È in atto oggi un sostanziale «blocco» del cantiere istituzionale del federalismo; per certi versi addirittura un vero e proprio smantellamento dell’edificio federale che ora appare poggiato su un terreno franoso. La crisi, oltre a gravose difficoltà economiche, ha portato con sé una ventata accentratrice che ha inficiato alcuni cardini delle autonomie conquistate nel decennio trascorso. Illustri costituzionalisti, economisti e storici confidavano che l’attuazione del federalismo potesse allocare le funzioni normative e amministrative in una dimensione molto vicina al cittadino partecipe:
Occasione irripetibile per rompere i cattivi miti che hanno tanto gravemente pesato sulla storia della nostra amministrazione […] l’attuazione del federalismo fiscale può offrire l’occasione per colmare il limite principale delle esperienze dell’intervento speciale, che non sono riuscite a generare una vera cooperazione fra governo dello Stato centrale, Regioni e sistema delle autonomie1.

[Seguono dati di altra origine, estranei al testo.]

/-- The word a V instruction works with: the head of the Cup queue if it draws, else zero. -/
def drawnWord (s : State) (shape : BitVec 128) (draws : Bool) : Nat :=
  if draws = true ∧ shRound shape = 4 then (s.core.cupQ.headD 0#32).toNat else 0

/-- What a V instruction leaves besides its results (R82, R226): scalar, address and guard registers and the program counter
stand; the shape register is exchanged with its shadow if the swap bit says so; the flags of the lanes are gathered in the
unit's lane masks; of the other control registers only CUPDRAW may count. -/
def VecRest (s t : State) (sh : BitVec 2) (swap : Bool) (lanes : List Nat) (fl : Nat → Flags) : Prop :=
  t.core.s = s.core.s ∧ t.core.x = s.core.x ∧ t.core.g = s.core.g ∧ t.core.pc = s.core.pc
    ∧ t.core.shapes = (s.core.swapped sh swap).shapes ∧ t.core.shadows = (s.core.swapped sh swap).shadows
    ∧ (∀ f < 7, ∀ i < 64, (t.core.crGet (0x022 + 8 * (s.core.cur.slot - 2) + f)).getLsbD i
      = ((s.core.crGet (0x022 + 8 * (s.core.cur.slot - 2) + f)).getLsbD i || (decide (i ∈ lanes) && (fl i).getLsbD f)))
    ∧ ∀ n, n ≠ 0x031 → (∀ f < 7, n ≠ 0x022 + 8 * (s.core.cur.slot - 2) + f) → t.core.crGet n = s.core.crGet n

/-- Lanes of the register at a store address take values, and no other byte of storage changes. -/
def LanesOnly (s t : State) (d : Nat) (lanes : List Nat) (v : Nat → Nat) : Prop :=
  (∀ i ∈ lanes, t.num (s.st (d + 4 * i)) 4 = v i % 2 ^ 32)
    ∧ ∀ l, (∀ i ∈ lanes, l < s.st (d + 4 * i) ∨ s.st (d + 4 * i) + 4 ≤ l) → t.byte l = s.byte l

/-- A lane instruction of two, three or one sources: every participating lane takes the value of a lane function, with its
flags, and nothing else changes. -/
def Lanewise3 (i : OpVA → Instr) (useD draws : Bool) (types : BitVec 128 → Bool)
    (f : BitVec 128 → Nat → Nat → Nat → Nat → Nat → FRes) : Prop :=
  ∀ o s, let c := s.core
    let shape := c.activeShape o.sh o.swap
    let lanes := c.lanesOn o.g shape
    VecReady s o.g o.sh o.swap false draws types
      ([(c.vAddr o.a, false), (c.vAddr o.b, false)] ++ if useD then [(c.vAddr o.d, false)] else []) [c.vAddr o.d] →
    ∃ t, exec (i o) s = .next t
      ∧ (let v := fun j => f shape (drawnWord s shape draws) j (s.laneSync ((c.vAddr o.a).getD 0) j)
            (s.laneSync ((c.vAddr o.b).getD 0) j) (s.laneSync ((c.vAddr o.d).getD 0) j)
        LanesOnly s t ((c.vAddr o.d).getD 0) lanes (fun j => (v j).bits) ∧ VecRest s t o.sh o.swap lanes (fun j => (v j).flags))

def Lanewise2 (i : OpVA → Instr) (draws : Bool) (types : BitVec 128 → Bool)
    (f : BitVec 128 → Nat → Nat → Nat → Nat → FRes) : Prop :=
  Lanewise3 i false draws types fun sh w j a b _ => f sh w j a b

def Lanewise1 (i : OpVU → Instr) (draws : Bool) (types : BitVec 128 → Bool) (f : BitVec 128 → Nat → Nat → Nat → FRes) : Prop :=
  ∀ o s, let c := s.core
    let shape := c.activeShape o.sh o.swap
    let lanes := c.lanesOn o.g shape
    VecReady s o.g o.sh o.swap false draws types [(c.vAddr o.a, false)] [c.vAddr o.d] →
    ∃ t, exec (i o) s = .next t
      ∧ (let v := fun j => f shape (drawnWord s shape draws) j (s.laneSync ((c.vAddr o.a).getD 0) j)
        LanesOnly s t ((c.vAddr o.d).getD 0) lanes (fun j => (v j).bits) ∧ VecRest s t o.sh o.swap lanes (fun j => (v j).flags))

/-! ### Vector memory -/

/-- What a vector memory instruction needs to reach its lanes (R49, R75, R83, R196): a lane of its guard on, an engine that is not
gated, a clean shape of a type the instruction takes, registers that exist; and none of its lanes has been done before (R133). -/
structure VmReady (s : State) (g : BitVec 4) (shape : BitVec 128) (types : BitVec 128 → Bool) (regs : List (Option Nat)) : Prop where
  on : s.core.guard g ≠ 0#32
  awake : (s.core.crGet 0x049).getLsbD (s.core.cur.slot - 2) = false
  clean : shapeClean shape = true
  typed : types shape = true
  there : ∀ r ∈ regs, r.isSome = true
  first : s.core.cur.redo = 0#64

/-- Every lane's address passes its checks and leads to a location where the lane is not held: no watermark, frame bank or
earlier access of the core. -/
def LanesReach (s : State) (k : AccKind) (lanes : List Nat) (A : Nat → Word64) (loc : Nat → Nat) (pg : Nat → Option Page) : Prop :=
  ∀ j ∈ lanes, s.place (A j) 4 4 k = .ok ⟨loc j, pg j⟩ ∧ s.accessHeld (A j) (loc j) 4 k.write = false
    ∧ s.ownWait (loc j) 4 = false

/-- A vector memory instruction leaves scalar and guard registers and the program counter, and exchanges the shape register with
its shadow if the swap bit says so (R82). -/
def VmRest (s t : State) (sh : BitVec 2) (swap : Bool) : Prop :=
  t.core.s = s.core.s ∧ t.core.g = s.core.g ∧ t.core.pc = s.core.pc ∧ t.core.loops = s.core.loops
    ∧ t.core.shapes = (s.core.swapped sh swap).shapes ∧ t.core.shadows = (s.core.swapped sh swap).shadows

/-- New requests, one at most for a line, that hold between them exactly the parts given. -/
def AsksFor (s t : State) (kind : ReqKind) (parts : List Part) : Prop :=
  ∃ rs, t.packets.filterMap (·.payload) = s.packets.filterMap (·.payload) ++ rs
    ∧ (∀ r ∈ rs, r.kind = kind ∧ r.agent = .core s.core.id ∧ r.pc = s.core.cur.pc ∧ r.release = false
      ∧ ∀ p ∈ r.parts, ∀ q ∈ r.parts, p.loc / 256 = q.loc / 256)
    ∧ ∀ p, (∃ r ∈ rs, p ∈ r.parts) ↔ p ∈ parts

/-- R249, R250: lanes loaded through tagged addresses: from own storage the lanes of the register take their bytes, from elsewhere
(no sector of L1 holding them) requests go out for them and the register stands. -/
def LoadsLanes (i : Instr) (s : State) (sh : BitVec 2) (swap : Bool) (d : Nat) (lanes : List Nat) (A : Nat → Word64) : Prop :=
  ∀ loc pg, LanesReach s .rd lanes A loc pg → s.storeWait none [] [(d, 128)] = false →
    ((∀ j ∈ lanes, s.ownStorage (loc j) = true ∧ s.poisoned (loc j) 4 = false) → s.loadsOut s.core.cur.slot < 8 →
      ∃ t, exec i s = .next t ∧ LanesOnly s t d lanes (fun j => leNat (s.readSync (loc j) 4)) ∧ VmRest s t sh swap
        ∧ t.core.x = s.core.x ∧ t.core.cr = s.core.cr ∧ t.packets = s.packets)
    ∧ ((∀ j ∈ lanes, s.ownStorage (loc j) = false ∧ s.l1Sector s.core (loc j) = none) →
      s.loadsOut s.core.cur.slot < 8 →
      ∃ t, exec i s = .next t ∧ AsksFor s t (.load (.lanes d)) (lanes.map fun j => ⟨loc j, A j, 4, j, []⟩) ∧ t.mem = s.mem
        ∧ VmRest s t sh swap ∧ t.core.x = s.core.x ∧ t.core.cr = s.core.cr)

/-- R249, R250: lanes stored through tagged addresses: into own storage at once, where of lanes that meet the highest stays, and
elsewhere in requests that carry them. -/
def StoresLanes (i : Instr) (s : State) (sh : BitVec 2) (swap : Bool) (d : Nat) (lanes : List Nat) (A : Nat → Word64) : Prop :=
  ∀ loc pg, LanesReach s .wr lanes A loc pg → s.storeWait none [(d, 128)] [] = false →
    (∀ j ∈ lanes, s.poisoned (s.st (d + 4 * j)) 4 = false) →
    ((∀ j ∈ lanes, s.ownStorage (loc j) = true) → s.storesOut s.core.cur.slot < 16 →
      ∃ t, exec i s = .next t
        ∧ (∀ j ∈ lanes, (∀ k ∈ lanes, j < k → loc k ≠ loc j) → t.num (loc j) 4 = s.laneSync d j)
        ∧ (∀ l, (∀ j ∈ lanes, l < loc j ∨ loc j + 4 ≤ l) → t.byte l = s.byte l) ∧ VmRest s t sh swap
        ∧ t.core.x = s.core.x ∧ t.core.cr = s.core.cr ∧ t.packets = s.packets)
    ∧ ((∀ j ∈ lanes, s.ownStorage (loc j) = false) → s.storesOut s.core.cur.slot < 16 →
      ∃ t, exec i s = .next t
        ∧ AsksFor s t .store (lanes.map fun j => ⟨loc j, A j, 4, j, s.readSync (s.st (d + 4 * j)) 4⟩) ∧ t.mem = s.mem
        ∧ VmRest s t sh swap ∧ t.core.x = s.core.x ∧ t.core.cr = s.core.cr)

/-- R78, R248: the same in the register store, lane j at store address `A j` within reach of the unit: the base x register
advances by the shape's STRIDE0. -/
def MovesInStore (i : Instr) (s : State) (write : Bool) (sh : BitVec 2) (swap : Bool) (base : BitVec 6) (shape : BitVec 128) (d : Nat)
    (lanes : List Nat) (A : Nat → Nat) : Prop :=
  let ranges := lanes.map fun j => (A j, 4)
  (∀ j ∈ lanes, A j % 4 = 0 ∧ s.core.nearOk (s.core.cur.slot - 2) (A j) 4 = true ∧ s.core.wmWait 3 (A j) 4 = false
    ∧ s.poisoned (s.st (if write = true then d + 4 * j else A j)) 4 = false) →
  s.storeWait none (if write = true then [(d, 128)] else ranges) (if write = true then ranges else [(d, 128)]) = false →
  ∃ t, exec i s = .next t ∧ VmRest s t sh swap ∧ t.packets = s.packets ∧ t.core.cr = s.core.cr
    ∧ (∀ n, t.core.xReg n = s.core.xReg n + (if n = base.setWidth 4 then shStride0 shape else 0#32))
    ∧ (write = false → LanesOnly s t d lanes fun j => leNat (s.readSync (s.st (A j)) 4))
    ∧ (write = true → (∀ j ∈ lanes, (∀ k ∈ lanes, j < k → A k ≠ A j) → t.num (s.st (A j)) 4 = s.laneSync d j)
      ∧ ∀ l, (∀ j ∈ lanes, l < s.st (A j) ∨ s.st (A j) + 4 ≤ l) → t.byte l = s.byte l)

/-! ### Engines -/

/-- What an instruction of the M or N slot needs to enter its queue (R49, R83, R86, R196, R292, R314): it is on, its engine is not
gated, its shape is clean and of a kind it takes, the queue has room, and what it reads and writes is free. -/
structure EngReady (s : State) (g : BitVec 4) (shape : BitVec 128) (ok : BitVec 128 → Bool) (eng : Nat) (reads writes : List (Nat × Nat)) :
    Prop where
  on : s.core.on g = true
  awake : (s.core.crGet 0x049).getLsbD (s.core.cur.slot - 2) = false
  clean : shapeClean shape = true
  typed : ok shape = true
  room : s.engWait eng reads writes = false

/-- An operation has joined an engine queue with its operands as its entry read them. Memory, the scalar and guard registers and
the device stand; the shape register is exchanged if the swap bit says so (R82), and address and control registers change as
given. -/
def Enqueues (s t : State) (o : EngineOp) (i : Instr) (eng : Nat) (shape : BitVec 128) (sh : BitVec 2) (swap : Bool)
    (x : BitVec 4 → Word32) (cr : List (Nat × Word64)) : Prop :=
  t.core.ops = s.core.ops ++ [o] ∧ o.instr = i ∧ o.eng = eng ∧ o.seq = s.core.cur.seq ∧ o.pc = s.core.cur.pc ∧ o.rep = s.core.cur.rep
    ∧ o.shape = shape ∧ o.uid = s.uid
    ∧ t.core.shapes = (s.core.swapped sh swap).shapes ∧ t.core.shadows = (s.core.swapped sh swap).shadows
    ∧ (∀ n, t.core.xReg n = s.core.xReg n + x n) ∧ (∀ n, t.core.crGet n = (cr.lookup n).getD (s.core.crGet n))
    ∧ t = { s with uid := t.uid, core := { s.core with
        ops := t.core.ops, shapes := t.core.shapes, shadows := t.core.shadows, x := t.core.x, cr := t.core.cr
        cur := { s.core.cur with old := t.core.cur.old } } }

/-- The movement of one address register. -/
def moveX (on : Bool) (k : BitVec 4) (by' : Word32) (n : BitVec 4) : Word32 := if on = true ∧ n = k then by' else 0#32

/-- R294, R298, R300, R301: an instruction of the array joins the queue with the A rows of all its repetitions and its
accumulators. -/
def QueuesMma (i : Instr) (s : State) (g : BitVec 4) (sh : BitVec 2) (swap : Bool) (ok : BitVec 128 → Bool) (r0 : Nat)
    (accs : List (BitVec 3)) (base step pitch : Word32) (x : BitVec 4 → Word32) : Prop :=
  let shape := s.core.activeShape sh swap
  let n := s.core.cur.rep
  let feeds := feedRows base step pitch n (shRows shape)
  let as := accs.map fun a => (s.core.aAddr a).getD 0
  let busy := as.map fun a => accRows a r0 (n * shRows shape)
  EngReady s g shape ok 0 feeds busy → rowsFit shape r0 n = true → (∀ a ∈ accs, (s.core.aAddr a).isSome = true) →
  (∀ r ∈ feeds, s.core.storeOk r.1 r.2 = true) →
  ∃ t o, exec i s = .next t ∧ Enqueues s t o i 0 shape sh swap x [] ∧ o.addrs = feeds.map (·.1) ∧ o.regs = as ∧ o.locks = feeds
    ∧ o.busy = busy ∧ o.extra = [s.core.act, r0]

/-- R316, R317: an instruction of the Ladder joins the queue with its rows in every repetition. One register named twice advances by
both strides. -/
def QueuesRows (i : Instr) (s : State) (g : BitVec 4) (sh : BitVec 2) (swap pi : Bool) (xa xb : BitVec 4) (ok : BitVec 128 → Bool)
    (acc : List (Nat × Nat)) (rows : Word32 → Word32 → List RowUse) : Prop :=
  let shape := s.core.activeShape sh swap
  let n := s.core.cur.rep
  let st0 := if pi = true then shStride0 shape else 0#32
  let st1 := if pi = true then shStride1 shape else 0#32
  let pa := if xa = xb then st0 + st1 else st0
  let pb := if xa = xb then st0 + st1 else st1
  let bases := (List.range n).map fun k => (s.core.xVal xa + BitVec.ofNat 32 k * pa, s.core.xVal xb + BitVec.ofNat 32 k * pb)
  let us := bases.flatMap fun b => rows b.1 b.2
  let reads := (us.filter fun u => u.out == false).map fun u => (u.a, u.n)
  let writes := acc ++ (us.filter fun u => u.out == true).map fun u => (u.a, u.n)
  EngReady s g shape ok 1 (reads ++ acc) writes → (∀ u ∈ us, u.a % 4 = 0 ∧ s.core.storeOk u.a u.n = true) →
  ∃ t o, exec i s = .next t
    ∧ Enqueues s t o i 1 shape sh swap
      (fun k => moveX pi xa (BitVec.ofNat 32 n * shStride0 shape) k + moveX pi xb (BitVec.ofNat 32 n * shStride1 shape) k) []
    ∧ o.addrs = bases.flatMap (fun b => [b.1.toNat, b.2.toNat]) ∧ o.regs = acc.map (·.1) ∧ o.locks = reads ∧ o.busy = writes
    ∧ o.extra = [s.core.nconf]

/-- The operation at the head of an engine queue can perform: the bytes it reads hold no error and are those now in
storage, and no floating-point trap is enabled. -/
structure Performs (s : State) (eng : Nat) (o : EngineOp) (reads : List (Nat × Nat)) : Prop where
  head : (s.core.ops.filter (·.eng == eng)).head? = some o
  good : ∀ r ∈ reads, s.poisoned (s.st r.1) r.2 = false
  same : o.old = []
  quiet : s.core.crGet 0x00D = 0#64

/-- It has performed: it has left the queue; registers and the program counter stand, and of the control registers only one
status register may have changed. -/
def Performed (s t : State) (o : EngineOp) (status : Nat) : Prop :=
  t.core.ops.map (·.uid) = (s.core.ops.filter (·.uid != o.uid)).map (·.uid) ∧ t.core.s = s.core.s ∧ t.core.x = s.core.x
    ∧ t.core.g = s.core.g ∧ t.core.pc = s.core.pc ∧ t.core.shapes = s.core.shapes
    ∧ ∀ n, n ≠ status → t.core.crGet n = s.core.crGet n

/-- Rows of 256 elements of an accumulator take values. -/
def PutsRows (s t : State) (a r0 n : Nat) (v : Nat → Nat → Nat) : Prop :=
  (∀ r < n, ∀ c < 256, t.num (s.st (a + 1024 * (r0 + r) + 4 * c)) 4 = v r c % 2 ^ 32)
    ∧ ∀ l, l < s.st (a + 1024 * r0) ∨ s.st (a + 1024 * (r0 + n)) ≤ l → t.byte l = s.byte l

Sulla carta, il federalismo infatti, secondo i commentatori più entusiasti, aveva il merito di garantire più trasparenza e più controllo da parte dei cittadini. «Per decenni ha dominato uno statalismo senza Stato», ricorda Renato Brunetta, scontando «il costo, sovente distorsivo, senza beneficio» dell’aumento della spesa pubblica, e chiarisce che: «La virtù principale del federalismo fiscale è di far sì che i cittadini abbiano molto chiaro a chi pagano le tasse e chi fa uso del reddito prelevato»2. Si propone, per questa via, un «federalismo competitivo» in grado di estendere la disciplina di mercato alla politica.
Regioni e Comuni avrebbero potuto dunque finanziare l’erogazione dei servizi mediante l’accesso al gettito erariale (le entrate dello Stato), in particolare l’Iva, incanalando inoltre tributi propri, fruendo infine anche del fondo perequativo, istituito nel 2001, per riequilibrare eventuali squilibri tra le Regioni e garantire a tutte determinati livelli essenziali di servizi.
Eppure, quando ormai il federalismo sembrava in fase di piena realizzazione, le speranze collettive sono state deluse da una serie contorta di interventi che ne hanno rallentato e in qualche misura svuotato l’impulso riformatore, fino a incrociare la grande crisi del 2007-2008.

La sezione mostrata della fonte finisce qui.